Ok on top of your internet explorer click the tools tab. Go to internet options. Now click the security tab. Click the trusted sites icon. Grreen circle with a check. It will allow you to click the sites box. Once you did that you type in the www address you want to trust. Then you should have no more issues with pop ups being blocked.


----------



## cincismoker (Aug 7, 2007)

ok sweet thanks alot ill try it now


----------



## cincismoker (Aug 8, 2007)

Widow Maker said:


> Ok on top of your internet explorer click the tools tab. Go to internet options. Now click the security tab. Click the trusted sites icon. Grreen circle with a check. It will allow you to click the sites box. Once you did that you type in the www address you want to trust.
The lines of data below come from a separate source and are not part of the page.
-- ==== Sys2Proof/Safety.lean ====
section
/-! DEFINITION. What a good state is (the domains of 10_state.md R21–R36 as an invariant), what a legal response is
(30_encoding.md R78, 60_exceptions.md R260), and the protocol a host must keep (70_reset_and_hazards.md R294,
R295). -/

namespace Sys2Proof.Machine

/-- The canonical form of a table: rising indexes, and no listed entry equal to the initial value (log entry 3). -/
abbrev Table.Canonical {α : Type} (init : α) (t : Table α) : Prop :=
  t.Pairwise (fun a b => a.1 < b.1) ∧ ∀ c ∈ t, c.2 ≠ init

/-- Every listed index is one of the `2^k` the table has. -/
abbrev Table.InRange {α : Type} (k : Nat) (t : Table α) : Prop := ∀ c ∈ t, c.1 < 2 ^ k

/-- A table of `2^k` counters `UInt_n` (R31, R32, R34). -/
abbrev CounterTableOk (n k : Nat) (t : Table Nat) : Prop :=
  Table.Canonical (wn n) t ∧ Table.InRange k t ∧ ∀ c ∈ t, c.2 < 2 ^ n

/-- A table of `2^k` history registers `UInt_w` (R33). -/
abbrev HistTableOk (w k : Nat) (t : Table Nat) : Prop :=
  Table.Canonical 0 t ∧ Table.InRange k t ∧ ∀ c ∈ t, c.2 < 2 ^ w

/-- A weight vector: `g` weights in the `W_BITS` range (R36), all of one parity (R195). -/
abbrev WeightsOk (wBits : Option Nat) (g : Nat) (ws : List Int) : Prop :=
  ws.length = g ∧ (∀ w ∈ ws, weightInRange wBits w = true) ∧ ∀ a ∈ ws, ∀ b ∈ ws, a % 2 = b % 2

/-- The weight table (R36). -/
abbrev WeightTableOk (wBits : Option Nat) (g : Nat) (t : Table (List Int)) : Prop :=
  Table.Canonical (zeroWeights g) t ∧ Table.InRange g t ∧ ∀ c ∈ t, WeightsOk wBits g c.2

/-- A width register holds a legal value (R23, R24, R25). -/
abbrev WidthOk (max : Nat) (w : Width) : Prop := 1 ≤ w.toNat ∧ w.toNat ≤ max

/-- GS_GHR and GS_PHT in their domains (R30, R31). -/
abbrev GshareOk (P : Params) (g : Nat) (t : GshareTables) : Prop :=
  t.gsGhr < 2 ^ g ∧ CounterTableOk P.ctrBits g t.gsPht

/-- T_LHT and T_LPT in their domains (R33, R34). -/
abbrev LocalOk (P : Params) (l p : Nat) (t : LocalTables) : Prop :=
  HistTableOk l p t.tLht ∧ CounterTableOk P.ctrBits l t.tLpt

/-- T_META and both sub-predictors in their domains (R30–R34). -/
abbrev TournamentOk (P : Params) (g l p : Nat) (t : TournamentTables) : Prop :=
  CounterTableOk P.ctrBits p t.tMeta ∧ LocalOk P l p t.localPred ∧ GshareOk P g t.globalPred

/-- P_GHR and P_W in their domains (R35, R36). -/
abbrev PerceptronOk (P : Params) (g : Nat) (t : PerceptronTables) : Prop :=
  t.pGhr < 2 ^ g ∧ WeightTableOk P.wBits g t.pW

/-- A configured block: legal widths, THETA as CONFIGURE loaded it (R26), tables in their domains. -/
def RunOk (P : Params) : Run → Prop
  | .static => True
  | .gshare g t => WidthOk P.gMax g ∧ GshareOk P g.toNat t
  | .tournament g l p t =>
    WidthOk P.gMax g ∧ WidthOk P.lMax l ∧ WidthOk P.pMax p ∧ TournamentOk P g.toNat l.toNat p.toNat t
  | .perceptron g theta t => WidthOk P.gMax g ∧ theta = P.theta g.toNat ∧ PerceptronOk P g.toNat t

/-- The block: FAULTED exists only when `W_BITS` is bounded (R21). -/
def BlockOk (P : Params) : Block → Prop
  | .unconfigured => True
  | .configured r => RunOk P r
  | .faulted => P.wBits ≠ none

/-- A response the block may produce: a status of 0 .. 5, `[3:1]` zero (R78, R260), and `pred` only with OK. -/
abbrev ResponseOk (r : Byte) : Prop :=
  (statusField r).toNat ≤ 5 ∧ r.extractLsb' 1 3 = 0#3 ∧ (predField r = true → statusField r = 0#4)

/-- The invariant of the machine: the block's state in its domains, every delivered response legal. -/
def State.Inv (s : State) : Prop := BlockOk blockParams s.block ∧ ∀ r ∈ s.responses, ResponseOk r

/-- The protocol of R294 and R295 on what the host sends, given the pc of a PREDICT whose TRAIN is still to come:
each PREDICT is followed by exactly one TRAIN of the same pc with no other branch, configuration or reset
between them (log entry 12). The block does not check it (R296). -/
def followsProtocol : Option Pc → List HostInput → Bool
  | inFlight, [] => inFlight.isNone
  | inFlight, .reset :: rest => inFlight.isNone && followsProtocol none rest
  | inFlight, .command c :: rest =>
    match decode c with
    | .illegal _ => followsProtocol inFlight rest
    | .instr .nop => followsProtocol inFlight rest
    | .instr (.configure _ _ _ _) => inFlight.isNone && followsProtocol none rest
    | .instr (.predict pc) => inFlight.isNone && followsProtocol (some pc) rest
    | .instr (.train pc _) => inFlight == some pc && followsProtocol none rest

/-- The inputs that may write the block's state (R40): reset, CONFIGURE and TRAIN. NOP, PREDICT and illegal words
write nothing. -/
def mayWrite : HostInput → Bool
  | .reset => true
  | .command c =>
    match decode c with
    | .illegal _ => false
    | .instr .nop => false
    | .instr (.configure _ _ _ _) => true
    | .instr (.predict _) => false
    | .instr (.train _ _) => true

/-- The inputs that get a response: the commands (R78). -/
def isCommand : HostInput → Bool
  | .reset => false
  | .command _ => true

end Sys2Proof.Machine
end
Then you should have no more issues with pop ups being blocked.


ok that did it no more problems at all thanks


----------



## potroastV2 (Aug 8, 2007)

stickied and going to put in growfaq


----------



## cincismoker (Aug 8, 2007)

hell yea im in a sticky hahaha


----------



## maseo111 (Aug 14, 2007)

yoooooooooooo..... if someone could tell me why i am getting this message:

*Fatal error*: Allowed memory size of 33554432 bytes exhausted (tried to allocate 1920001 bytes) in */home/rollitup/public_html/includes/class_image.php* on line *2360

*I am trying to upload a photo that is 1.24 MB w a grow journal and can't seem to load it. Not the size, using Mozilla...... just won't upload. And the Marijuana Pics section is not opening either??? Everything else is fine as wine boys.


----------



## Jetson (Dec 5, 2007)

i have the same problem as maseo1111


*Fatal error*: Allowed memory size of 33554432 bytes exhausted (tried to allocate 1920001 bytes) in */home/rollitup/public_html/includes/class_image.php* on line *2360





*


----------



## BSIv2.0 (Jan 29, 2008)

*Damnit! I never knew I had a post sticky'd until today.*


----------



## potroast (Jan 31, 2008)

Well, we didn't want your head to get any bigger.


----------